**Task goal:** With the line containing "unfold Obligations.EncodeInvertsDecode" as the start and the line containing "byte build hop hd =>" as the end, transcribe that span of the entries below exactly, including both.
**** Extracted records
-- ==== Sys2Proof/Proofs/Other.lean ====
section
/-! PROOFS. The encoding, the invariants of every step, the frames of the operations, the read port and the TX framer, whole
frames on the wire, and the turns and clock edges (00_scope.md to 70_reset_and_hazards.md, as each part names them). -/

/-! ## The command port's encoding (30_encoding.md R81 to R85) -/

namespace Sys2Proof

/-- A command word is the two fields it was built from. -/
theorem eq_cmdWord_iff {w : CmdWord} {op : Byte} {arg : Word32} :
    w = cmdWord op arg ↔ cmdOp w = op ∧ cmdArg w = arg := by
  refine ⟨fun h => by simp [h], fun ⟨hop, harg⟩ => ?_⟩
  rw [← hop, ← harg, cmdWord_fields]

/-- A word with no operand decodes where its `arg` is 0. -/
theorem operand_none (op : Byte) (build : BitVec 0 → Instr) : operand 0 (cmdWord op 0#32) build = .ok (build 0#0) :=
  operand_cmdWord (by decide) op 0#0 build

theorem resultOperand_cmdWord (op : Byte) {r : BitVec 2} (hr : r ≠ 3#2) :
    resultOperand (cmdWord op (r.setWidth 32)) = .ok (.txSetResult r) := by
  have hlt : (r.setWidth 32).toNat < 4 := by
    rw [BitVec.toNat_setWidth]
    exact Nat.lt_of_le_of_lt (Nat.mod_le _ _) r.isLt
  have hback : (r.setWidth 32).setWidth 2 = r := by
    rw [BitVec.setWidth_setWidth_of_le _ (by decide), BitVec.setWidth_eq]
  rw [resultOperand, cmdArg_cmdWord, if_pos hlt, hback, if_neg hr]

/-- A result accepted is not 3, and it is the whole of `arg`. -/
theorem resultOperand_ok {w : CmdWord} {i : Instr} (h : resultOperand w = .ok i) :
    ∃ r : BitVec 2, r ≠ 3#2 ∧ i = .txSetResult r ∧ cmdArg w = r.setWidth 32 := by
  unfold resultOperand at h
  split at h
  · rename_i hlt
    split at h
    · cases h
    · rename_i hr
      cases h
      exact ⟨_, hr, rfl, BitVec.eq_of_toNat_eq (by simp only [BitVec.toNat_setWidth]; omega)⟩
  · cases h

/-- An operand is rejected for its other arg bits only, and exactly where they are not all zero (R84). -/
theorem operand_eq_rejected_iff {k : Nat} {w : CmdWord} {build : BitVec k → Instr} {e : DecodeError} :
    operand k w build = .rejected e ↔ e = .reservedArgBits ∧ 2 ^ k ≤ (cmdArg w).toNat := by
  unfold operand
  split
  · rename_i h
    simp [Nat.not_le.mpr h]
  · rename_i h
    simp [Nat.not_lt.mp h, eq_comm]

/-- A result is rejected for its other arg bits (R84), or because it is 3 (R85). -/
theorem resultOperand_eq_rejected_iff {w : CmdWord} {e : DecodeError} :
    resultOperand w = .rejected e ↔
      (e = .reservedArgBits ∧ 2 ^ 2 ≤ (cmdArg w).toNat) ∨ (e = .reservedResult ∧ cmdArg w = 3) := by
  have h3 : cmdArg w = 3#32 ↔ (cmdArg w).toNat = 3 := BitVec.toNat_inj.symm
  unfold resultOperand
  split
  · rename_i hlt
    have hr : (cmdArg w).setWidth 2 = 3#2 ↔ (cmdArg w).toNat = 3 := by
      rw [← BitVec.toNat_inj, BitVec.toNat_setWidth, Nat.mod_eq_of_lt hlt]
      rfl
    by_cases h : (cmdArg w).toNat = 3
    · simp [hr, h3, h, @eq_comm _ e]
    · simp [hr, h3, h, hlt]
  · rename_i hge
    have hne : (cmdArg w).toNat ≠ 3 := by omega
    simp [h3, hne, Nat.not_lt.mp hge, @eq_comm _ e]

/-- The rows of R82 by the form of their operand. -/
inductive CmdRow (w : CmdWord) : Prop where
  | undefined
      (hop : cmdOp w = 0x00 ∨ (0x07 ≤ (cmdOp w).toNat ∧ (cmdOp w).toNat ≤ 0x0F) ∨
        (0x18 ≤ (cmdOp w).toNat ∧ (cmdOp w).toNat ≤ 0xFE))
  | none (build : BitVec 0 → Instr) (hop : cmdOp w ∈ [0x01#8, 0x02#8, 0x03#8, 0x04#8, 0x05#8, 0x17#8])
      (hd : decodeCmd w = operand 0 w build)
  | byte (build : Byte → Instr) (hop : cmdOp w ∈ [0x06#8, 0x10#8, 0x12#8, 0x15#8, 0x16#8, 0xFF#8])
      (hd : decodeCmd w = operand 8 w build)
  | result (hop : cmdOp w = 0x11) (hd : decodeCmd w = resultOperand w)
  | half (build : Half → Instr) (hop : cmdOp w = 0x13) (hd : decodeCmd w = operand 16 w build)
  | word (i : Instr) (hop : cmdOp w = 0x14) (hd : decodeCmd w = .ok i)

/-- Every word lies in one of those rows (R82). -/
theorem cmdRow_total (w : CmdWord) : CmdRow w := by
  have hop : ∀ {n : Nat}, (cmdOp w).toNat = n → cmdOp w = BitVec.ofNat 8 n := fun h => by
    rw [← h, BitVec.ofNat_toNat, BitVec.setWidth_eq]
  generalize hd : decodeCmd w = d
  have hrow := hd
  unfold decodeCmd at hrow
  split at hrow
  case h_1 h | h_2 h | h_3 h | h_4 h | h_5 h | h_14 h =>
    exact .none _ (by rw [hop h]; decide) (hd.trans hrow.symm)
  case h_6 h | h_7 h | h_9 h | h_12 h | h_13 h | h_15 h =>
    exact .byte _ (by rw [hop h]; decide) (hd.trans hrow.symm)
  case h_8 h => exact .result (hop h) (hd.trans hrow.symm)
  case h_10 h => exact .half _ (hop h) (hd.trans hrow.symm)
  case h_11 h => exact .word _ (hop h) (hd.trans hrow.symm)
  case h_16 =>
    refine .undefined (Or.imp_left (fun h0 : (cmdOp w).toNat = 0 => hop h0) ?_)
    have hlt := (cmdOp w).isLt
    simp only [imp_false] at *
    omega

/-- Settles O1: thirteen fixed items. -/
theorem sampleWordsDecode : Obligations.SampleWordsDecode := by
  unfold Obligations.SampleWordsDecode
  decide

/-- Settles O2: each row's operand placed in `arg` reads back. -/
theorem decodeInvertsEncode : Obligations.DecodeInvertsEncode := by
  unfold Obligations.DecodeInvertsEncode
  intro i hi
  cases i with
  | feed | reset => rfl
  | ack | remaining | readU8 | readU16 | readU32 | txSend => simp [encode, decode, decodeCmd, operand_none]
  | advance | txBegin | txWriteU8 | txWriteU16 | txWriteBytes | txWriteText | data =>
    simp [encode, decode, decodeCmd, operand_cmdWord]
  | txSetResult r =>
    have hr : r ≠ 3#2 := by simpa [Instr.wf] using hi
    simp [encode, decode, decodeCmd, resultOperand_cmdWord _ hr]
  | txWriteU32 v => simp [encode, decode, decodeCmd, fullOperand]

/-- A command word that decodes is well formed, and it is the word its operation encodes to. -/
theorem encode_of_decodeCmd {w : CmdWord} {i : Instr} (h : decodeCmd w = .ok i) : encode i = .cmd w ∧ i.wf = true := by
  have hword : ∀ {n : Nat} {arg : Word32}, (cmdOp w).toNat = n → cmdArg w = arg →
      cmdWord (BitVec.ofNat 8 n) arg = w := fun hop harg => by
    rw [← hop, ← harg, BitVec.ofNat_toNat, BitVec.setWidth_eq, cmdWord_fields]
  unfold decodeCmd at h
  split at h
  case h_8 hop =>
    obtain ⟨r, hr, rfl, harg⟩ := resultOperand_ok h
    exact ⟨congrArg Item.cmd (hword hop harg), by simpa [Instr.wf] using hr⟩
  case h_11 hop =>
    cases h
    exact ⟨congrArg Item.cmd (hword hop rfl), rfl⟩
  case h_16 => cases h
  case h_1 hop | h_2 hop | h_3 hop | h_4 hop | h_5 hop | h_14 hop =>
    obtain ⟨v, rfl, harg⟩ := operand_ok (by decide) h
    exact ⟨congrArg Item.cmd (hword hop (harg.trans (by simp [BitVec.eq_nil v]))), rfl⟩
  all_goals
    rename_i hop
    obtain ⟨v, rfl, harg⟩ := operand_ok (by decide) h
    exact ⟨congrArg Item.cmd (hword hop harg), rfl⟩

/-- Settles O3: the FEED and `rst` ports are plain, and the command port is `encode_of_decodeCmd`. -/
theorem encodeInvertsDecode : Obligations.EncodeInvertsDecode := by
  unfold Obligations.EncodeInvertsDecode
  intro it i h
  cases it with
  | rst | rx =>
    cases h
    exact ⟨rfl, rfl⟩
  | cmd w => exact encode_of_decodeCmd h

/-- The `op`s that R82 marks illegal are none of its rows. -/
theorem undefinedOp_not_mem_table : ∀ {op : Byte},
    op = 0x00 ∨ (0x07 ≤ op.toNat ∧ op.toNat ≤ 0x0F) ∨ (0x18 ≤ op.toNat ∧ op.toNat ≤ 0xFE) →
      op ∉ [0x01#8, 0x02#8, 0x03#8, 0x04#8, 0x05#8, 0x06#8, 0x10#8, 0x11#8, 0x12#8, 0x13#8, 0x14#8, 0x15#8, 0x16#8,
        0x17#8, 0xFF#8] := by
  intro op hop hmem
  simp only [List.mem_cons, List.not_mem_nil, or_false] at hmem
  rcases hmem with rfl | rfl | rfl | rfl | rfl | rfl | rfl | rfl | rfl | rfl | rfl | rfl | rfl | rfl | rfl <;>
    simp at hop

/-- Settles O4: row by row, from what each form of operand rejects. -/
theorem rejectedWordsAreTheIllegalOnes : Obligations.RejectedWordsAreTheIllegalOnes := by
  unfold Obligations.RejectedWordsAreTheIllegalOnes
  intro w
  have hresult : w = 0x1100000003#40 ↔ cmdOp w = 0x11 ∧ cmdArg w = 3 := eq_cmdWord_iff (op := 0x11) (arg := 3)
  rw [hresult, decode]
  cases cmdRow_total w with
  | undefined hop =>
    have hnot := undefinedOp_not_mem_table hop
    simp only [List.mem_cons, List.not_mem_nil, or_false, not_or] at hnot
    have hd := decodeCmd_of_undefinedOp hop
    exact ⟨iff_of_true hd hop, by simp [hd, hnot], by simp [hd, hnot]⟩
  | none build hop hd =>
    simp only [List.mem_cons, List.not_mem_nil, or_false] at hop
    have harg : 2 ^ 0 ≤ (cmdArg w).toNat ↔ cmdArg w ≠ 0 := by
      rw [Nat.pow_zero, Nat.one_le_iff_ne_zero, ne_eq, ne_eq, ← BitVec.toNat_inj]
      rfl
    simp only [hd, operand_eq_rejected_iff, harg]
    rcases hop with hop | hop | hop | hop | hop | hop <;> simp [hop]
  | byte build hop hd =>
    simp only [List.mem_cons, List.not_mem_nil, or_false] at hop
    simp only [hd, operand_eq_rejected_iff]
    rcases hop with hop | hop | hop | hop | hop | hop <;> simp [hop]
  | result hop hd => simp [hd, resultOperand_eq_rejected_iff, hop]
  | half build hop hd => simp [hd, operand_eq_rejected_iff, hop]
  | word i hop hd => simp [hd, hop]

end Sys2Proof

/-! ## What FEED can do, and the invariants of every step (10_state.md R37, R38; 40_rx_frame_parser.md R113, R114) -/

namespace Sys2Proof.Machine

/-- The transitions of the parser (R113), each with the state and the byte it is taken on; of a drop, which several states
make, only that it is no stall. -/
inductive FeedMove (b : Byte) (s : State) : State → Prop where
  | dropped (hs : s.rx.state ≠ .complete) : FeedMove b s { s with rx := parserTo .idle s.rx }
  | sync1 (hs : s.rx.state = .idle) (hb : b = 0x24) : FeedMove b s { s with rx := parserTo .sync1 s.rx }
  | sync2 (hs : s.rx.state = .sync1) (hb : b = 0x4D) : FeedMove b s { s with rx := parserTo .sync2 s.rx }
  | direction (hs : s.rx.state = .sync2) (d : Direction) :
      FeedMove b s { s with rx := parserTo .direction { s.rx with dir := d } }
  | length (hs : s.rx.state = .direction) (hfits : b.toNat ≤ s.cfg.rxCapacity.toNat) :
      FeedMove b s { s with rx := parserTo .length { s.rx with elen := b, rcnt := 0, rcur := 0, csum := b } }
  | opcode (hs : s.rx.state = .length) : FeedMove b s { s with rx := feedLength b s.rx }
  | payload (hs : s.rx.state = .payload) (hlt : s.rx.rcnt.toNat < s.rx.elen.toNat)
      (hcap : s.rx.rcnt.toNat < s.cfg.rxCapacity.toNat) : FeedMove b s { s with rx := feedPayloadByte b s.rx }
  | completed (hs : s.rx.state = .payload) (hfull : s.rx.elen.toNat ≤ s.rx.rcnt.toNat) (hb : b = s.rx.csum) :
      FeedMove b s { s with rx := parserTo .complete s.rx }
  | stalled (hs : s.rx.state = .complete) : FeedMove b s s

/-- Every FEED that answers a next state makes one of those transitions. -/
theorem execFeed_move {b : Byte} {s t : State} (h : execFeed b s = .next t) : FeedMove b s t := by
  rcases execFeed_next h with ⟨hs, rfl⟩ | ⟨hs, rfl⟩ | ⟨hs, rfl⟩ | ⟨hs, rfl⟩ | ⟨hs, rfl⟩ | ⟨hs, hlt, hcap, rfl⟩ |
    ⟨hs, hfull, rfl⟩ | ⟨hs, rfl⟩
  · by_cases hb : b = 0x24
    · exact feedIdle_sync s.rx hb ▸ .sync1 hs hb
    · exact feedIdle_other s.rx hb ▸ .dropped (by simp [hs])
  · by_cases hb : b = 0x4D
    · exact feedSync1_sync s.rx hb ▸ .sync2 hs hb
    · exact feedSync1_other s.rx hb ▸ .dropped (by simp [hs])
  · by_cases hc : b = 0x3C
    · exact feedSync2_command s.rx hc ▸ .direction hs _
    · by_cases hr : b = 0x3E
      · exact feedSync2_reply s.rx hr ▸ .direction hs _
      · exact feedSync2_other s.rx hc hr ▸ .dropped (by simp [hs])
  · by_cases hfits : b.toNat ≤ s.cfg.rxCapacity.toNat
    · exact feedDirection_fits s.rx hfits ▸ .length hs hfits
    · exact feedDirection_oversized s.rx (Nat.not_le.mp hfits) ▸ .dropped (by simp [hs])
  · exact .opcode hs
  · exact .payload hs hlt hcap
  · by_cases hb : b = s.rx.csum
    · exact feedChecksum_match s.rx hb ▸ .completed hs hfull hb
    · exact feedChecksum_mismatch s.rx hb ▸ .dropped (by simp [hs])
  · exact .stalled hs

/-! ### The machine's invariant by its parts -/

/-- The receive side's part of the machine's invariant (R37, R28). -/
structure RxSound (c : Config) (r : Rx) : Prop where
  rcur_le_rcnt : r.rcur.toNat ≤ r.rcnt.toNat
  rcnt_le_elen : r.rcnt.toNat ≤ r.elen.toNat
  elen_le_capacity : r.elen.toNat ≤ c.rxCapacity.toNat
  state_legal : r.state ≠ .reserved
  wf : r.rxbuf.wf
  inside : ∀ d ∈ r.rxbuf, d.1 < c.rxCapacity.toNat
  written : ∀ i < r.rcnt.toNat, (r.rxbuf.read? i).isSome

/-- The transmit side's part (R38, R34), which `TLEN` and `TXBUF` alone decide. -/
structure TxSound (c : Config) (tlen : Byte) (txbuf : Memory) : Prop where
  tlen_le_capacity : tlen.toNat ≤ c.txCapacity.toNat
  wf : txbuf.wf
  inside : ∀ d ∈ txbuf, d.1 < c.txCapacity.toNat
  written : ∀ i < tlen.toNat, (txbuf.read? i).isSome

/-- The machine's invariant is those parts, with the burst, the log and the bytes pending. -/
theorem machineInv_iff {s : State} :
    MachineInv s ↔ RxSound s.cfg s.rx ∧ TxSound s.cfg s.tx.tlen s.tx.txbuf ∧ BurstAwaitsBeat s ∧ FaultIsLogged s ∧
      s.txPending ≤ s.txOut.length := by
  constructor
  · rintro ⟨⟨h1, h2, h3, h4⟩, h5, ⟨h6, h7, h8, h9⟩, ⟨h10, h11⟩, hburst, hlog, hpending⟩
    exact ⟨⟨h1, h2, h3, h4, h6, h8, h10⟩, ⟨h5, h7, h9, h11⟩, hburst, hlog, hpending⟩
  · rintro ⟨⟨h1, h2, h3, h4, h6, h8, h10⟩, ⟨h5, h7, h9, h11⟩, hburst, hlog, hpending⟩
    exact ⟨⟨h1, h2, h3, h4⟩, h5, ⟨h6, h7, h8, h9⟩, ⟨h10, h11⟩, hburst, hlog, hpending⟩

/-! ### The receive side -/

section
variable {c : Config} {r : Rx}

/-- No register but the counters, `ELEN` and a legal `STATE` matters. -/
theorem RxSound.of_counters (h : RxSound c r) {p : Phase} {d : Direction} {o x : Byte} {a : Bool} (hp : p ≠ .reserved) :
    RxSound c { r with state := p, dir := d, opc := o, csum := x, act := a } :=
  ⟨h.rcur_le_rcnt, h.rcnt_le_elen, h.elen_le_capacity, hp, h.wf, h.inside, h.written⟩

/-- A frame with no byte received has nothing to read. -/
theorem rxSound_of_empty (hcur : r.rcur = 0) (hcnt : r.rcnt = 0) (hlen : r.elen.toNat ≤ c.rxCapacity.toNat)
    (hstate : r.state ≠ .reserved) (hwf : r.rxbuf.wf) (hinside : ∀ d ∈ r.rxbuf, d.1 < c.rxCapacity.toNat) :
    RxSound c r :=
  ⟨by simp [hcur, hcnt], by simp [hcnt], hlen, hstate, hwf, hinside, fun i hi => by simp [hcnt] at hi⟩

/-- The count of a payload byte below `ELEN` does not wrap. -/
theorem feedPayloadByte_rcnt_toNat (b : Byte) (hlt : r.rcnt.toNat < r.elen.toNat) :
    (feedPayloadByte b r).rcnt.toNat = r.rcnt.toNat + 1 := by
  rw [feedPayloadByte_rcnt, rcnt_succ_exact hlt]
********
**** Extracted records
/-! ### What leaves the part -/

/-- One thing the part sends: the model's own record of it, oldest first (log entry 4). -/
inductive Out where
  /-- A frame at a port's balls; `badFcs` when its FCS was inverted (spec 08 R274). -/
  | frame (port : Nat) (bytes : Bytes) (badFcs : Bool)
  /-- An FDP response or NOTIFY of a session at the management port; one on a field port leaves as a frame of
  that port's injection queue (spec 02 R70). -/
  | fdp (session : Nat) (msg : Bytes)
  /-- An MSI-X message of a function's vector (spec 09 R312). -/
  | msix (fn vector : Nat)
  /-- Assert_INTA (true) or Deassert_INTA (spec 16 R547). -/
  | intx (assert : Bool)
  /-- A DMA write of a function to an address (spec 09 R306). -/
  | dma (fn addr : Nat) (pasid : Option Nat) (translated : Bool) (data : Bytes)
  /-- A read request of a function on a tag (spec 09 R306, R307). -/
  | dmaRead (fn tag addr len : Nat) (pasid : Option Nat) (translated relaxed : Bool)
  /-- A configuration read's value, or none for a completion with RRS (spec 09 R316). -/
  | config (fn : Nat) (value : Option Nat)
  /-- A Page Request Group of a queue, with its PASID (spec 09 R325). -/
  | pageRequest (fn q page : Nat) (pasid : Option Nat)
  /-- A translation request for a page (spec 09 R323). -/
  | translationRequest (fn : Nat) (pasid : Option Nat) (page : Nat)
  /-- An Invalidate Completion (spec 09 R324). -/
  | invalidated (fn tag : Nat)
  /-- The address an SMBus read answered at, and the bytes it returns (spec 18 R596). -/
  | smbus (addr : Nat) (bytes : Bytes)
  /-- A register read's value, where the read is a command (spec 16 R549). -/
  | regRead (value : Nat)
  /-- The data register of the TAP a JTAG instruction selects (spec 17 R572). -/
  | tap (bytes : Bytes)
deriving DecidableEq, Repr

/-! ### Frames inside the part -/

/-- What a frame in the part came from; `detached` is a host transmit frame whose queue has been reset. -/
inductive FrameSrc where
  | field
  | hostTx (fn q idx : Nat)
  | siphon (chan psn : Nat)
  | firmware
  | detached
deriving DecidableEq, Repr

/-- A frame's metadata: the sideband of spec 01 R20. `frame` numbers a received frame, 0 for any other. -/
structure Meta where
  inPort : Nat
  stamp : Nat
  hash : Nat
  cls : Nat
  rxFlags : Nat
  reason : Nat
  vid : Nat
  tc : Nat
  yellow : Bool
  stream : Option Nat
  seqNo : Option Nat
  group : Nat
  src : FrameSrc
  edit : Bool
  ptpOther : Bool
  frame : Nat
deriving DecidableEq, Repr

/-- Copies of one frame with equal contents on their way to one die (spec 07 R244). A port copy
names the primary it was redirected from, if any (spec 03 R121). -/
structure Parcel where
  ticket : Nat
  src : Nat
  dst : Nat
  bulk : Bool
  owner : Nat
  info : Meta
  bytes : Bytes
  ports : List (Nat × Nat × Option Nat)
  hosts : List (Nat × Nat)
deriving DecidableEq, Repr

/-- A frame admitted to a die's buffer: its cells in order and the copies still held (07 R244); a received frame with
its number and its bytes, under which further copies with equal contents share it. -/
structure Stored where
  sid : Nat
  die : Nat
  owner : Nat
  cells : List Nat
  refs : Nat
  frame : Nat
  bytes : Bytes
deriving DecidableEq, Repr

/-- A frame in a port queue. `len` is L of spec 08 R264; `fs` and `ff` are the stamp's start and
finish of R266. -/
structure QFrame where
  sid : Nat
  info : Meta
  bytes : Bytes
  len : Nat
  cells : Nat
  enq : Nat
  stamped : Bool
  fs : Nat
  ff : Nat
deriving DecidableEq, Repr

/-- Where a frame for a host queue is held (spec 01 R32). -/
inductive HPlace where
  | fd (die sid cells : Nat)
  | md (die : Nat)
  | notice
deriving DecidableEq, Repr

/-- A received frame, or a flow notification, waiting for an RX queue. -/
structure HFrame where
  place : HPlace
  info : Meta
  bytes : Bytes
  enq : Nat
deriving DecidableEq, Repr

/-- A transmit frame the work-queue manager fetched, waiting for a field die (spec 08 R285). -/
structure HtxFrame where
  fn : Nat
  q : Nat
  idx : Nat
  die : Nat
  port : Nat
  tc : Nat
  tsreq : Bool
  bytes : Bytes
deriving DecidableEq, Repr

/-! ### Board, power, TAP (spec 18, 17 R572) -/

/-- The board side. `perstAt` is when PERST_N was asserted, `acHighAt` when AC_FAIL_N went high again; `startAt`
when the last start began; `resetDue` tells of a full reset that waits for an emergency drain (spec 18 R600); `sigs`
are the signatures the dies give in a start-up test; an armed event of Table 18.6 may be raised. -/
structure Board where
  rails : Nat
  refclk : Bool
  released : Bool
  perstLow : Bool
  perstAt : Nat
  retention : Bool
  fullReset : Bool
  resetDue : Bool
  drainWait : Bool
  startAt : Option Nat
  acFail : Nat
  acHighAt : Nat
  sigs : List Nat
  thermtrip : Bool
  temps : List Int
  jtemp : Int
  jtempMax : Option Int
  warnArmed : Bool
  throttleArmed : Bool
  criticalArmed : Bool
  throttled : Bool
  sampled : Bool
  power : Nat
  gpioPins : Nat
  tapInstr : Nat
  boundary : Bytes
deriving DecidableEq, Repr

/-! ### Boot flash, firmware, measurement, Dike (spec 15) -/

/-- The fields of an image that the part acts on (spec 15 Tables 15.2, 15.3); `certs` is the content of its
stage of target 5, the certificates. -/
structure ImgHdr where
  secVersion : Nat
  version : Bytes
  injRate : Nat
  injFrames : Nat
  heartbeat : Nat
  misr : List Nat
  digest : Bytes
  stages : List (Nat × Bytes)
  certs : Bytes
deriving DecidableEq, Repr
********
**Expected answer:**
  unfold Obligations.EncodeInvertsDecode
  intro it i h
  cases it with
  | rst | rx =>
    cases h
    exact ⟨rfl, rfl⟩
  | cmd w => exact encode_of_decodeCmd h

/-- The `op`s that R82 marks illegal are none of its rows. -/
theorem undefinedOp_not_mem_table : ∀ {op : Byte},
    op = 0x00 ∨ (0x07 ≤ op.toNat ∧ op.toNat ≤ 0x0F) ∨ (0x18 ≤ op.toNat ∧ op.toNat ≤ 0xFE) →
      op ∉ [0x01#8, 0x02#8, 0x03#8, 0x04#8, 0x05#8, 0x06#8, 0x10#8, 0x11#8, 0x12#8, 0x13#8, 0x14#8, 0x15#8, 0x16#8,
        0x17#8, 0xFF#8] := by
  intro op hop hmem
  simp only [List.mem_cons, List.not_mem_nil, or_false] at hmem
  rcases hmem with rfl | rfl | rfl | rfl | rfl | rfl | rfl | rfl | rfl | rfl | rfl | rfl | rfl | rfl | rfl <;>
    simp at hop

/-- Settles O4: row by row, from what each form of operand rejects. -/
theorem rejectedWordsAreTheIllegalOnes : Obligations.RejectedWordsAreTheIllegalOnes := by
  unfold Obligations.RejectedWordsAreTheIllegalOnes
  intro w
  have hresult : w = 0x1100000003#40 ↔ cmdOp w = 0x11 ∧ cmdArg w = 3 := eq_cmdWord_iff (op := 0x11) (arg := 3)
  rw [hresult, decode]
  cases cmdRow_total w with
  | undefined hop =>
    have hnot := undefinedOp_not_mem_table hop
    simp only [List.mem_cons, List.not_mem_nil, or_false, not_or] at hnot
    have hd := decodeCmd_of_undefinedOp hop
    exact ⟨iff_of_true hd hop, by simp [hd, hnot], by simp [hd, hnot]⟩
  | none build hop hd =>
    simp only [List.mem_cons, List.not_mem_nil, or_false] at hop
    have harg : 2 ^ 0 ≤ (cmdArg w).toNat ↔ cmdArg w ≠ 0 := by
      rw [Nat.pow_zero, Nat.one_le_iff_ne_zero, ne_eq, ne_eq, ← BitVec.toNat_inj]
      rfl
    simp only [hd, operand_eq_rejected_iff, harg]
    rcases hop with hop | hop | hop | hop | hop | hop <;> simp [hop]
  | byte build hop hd =>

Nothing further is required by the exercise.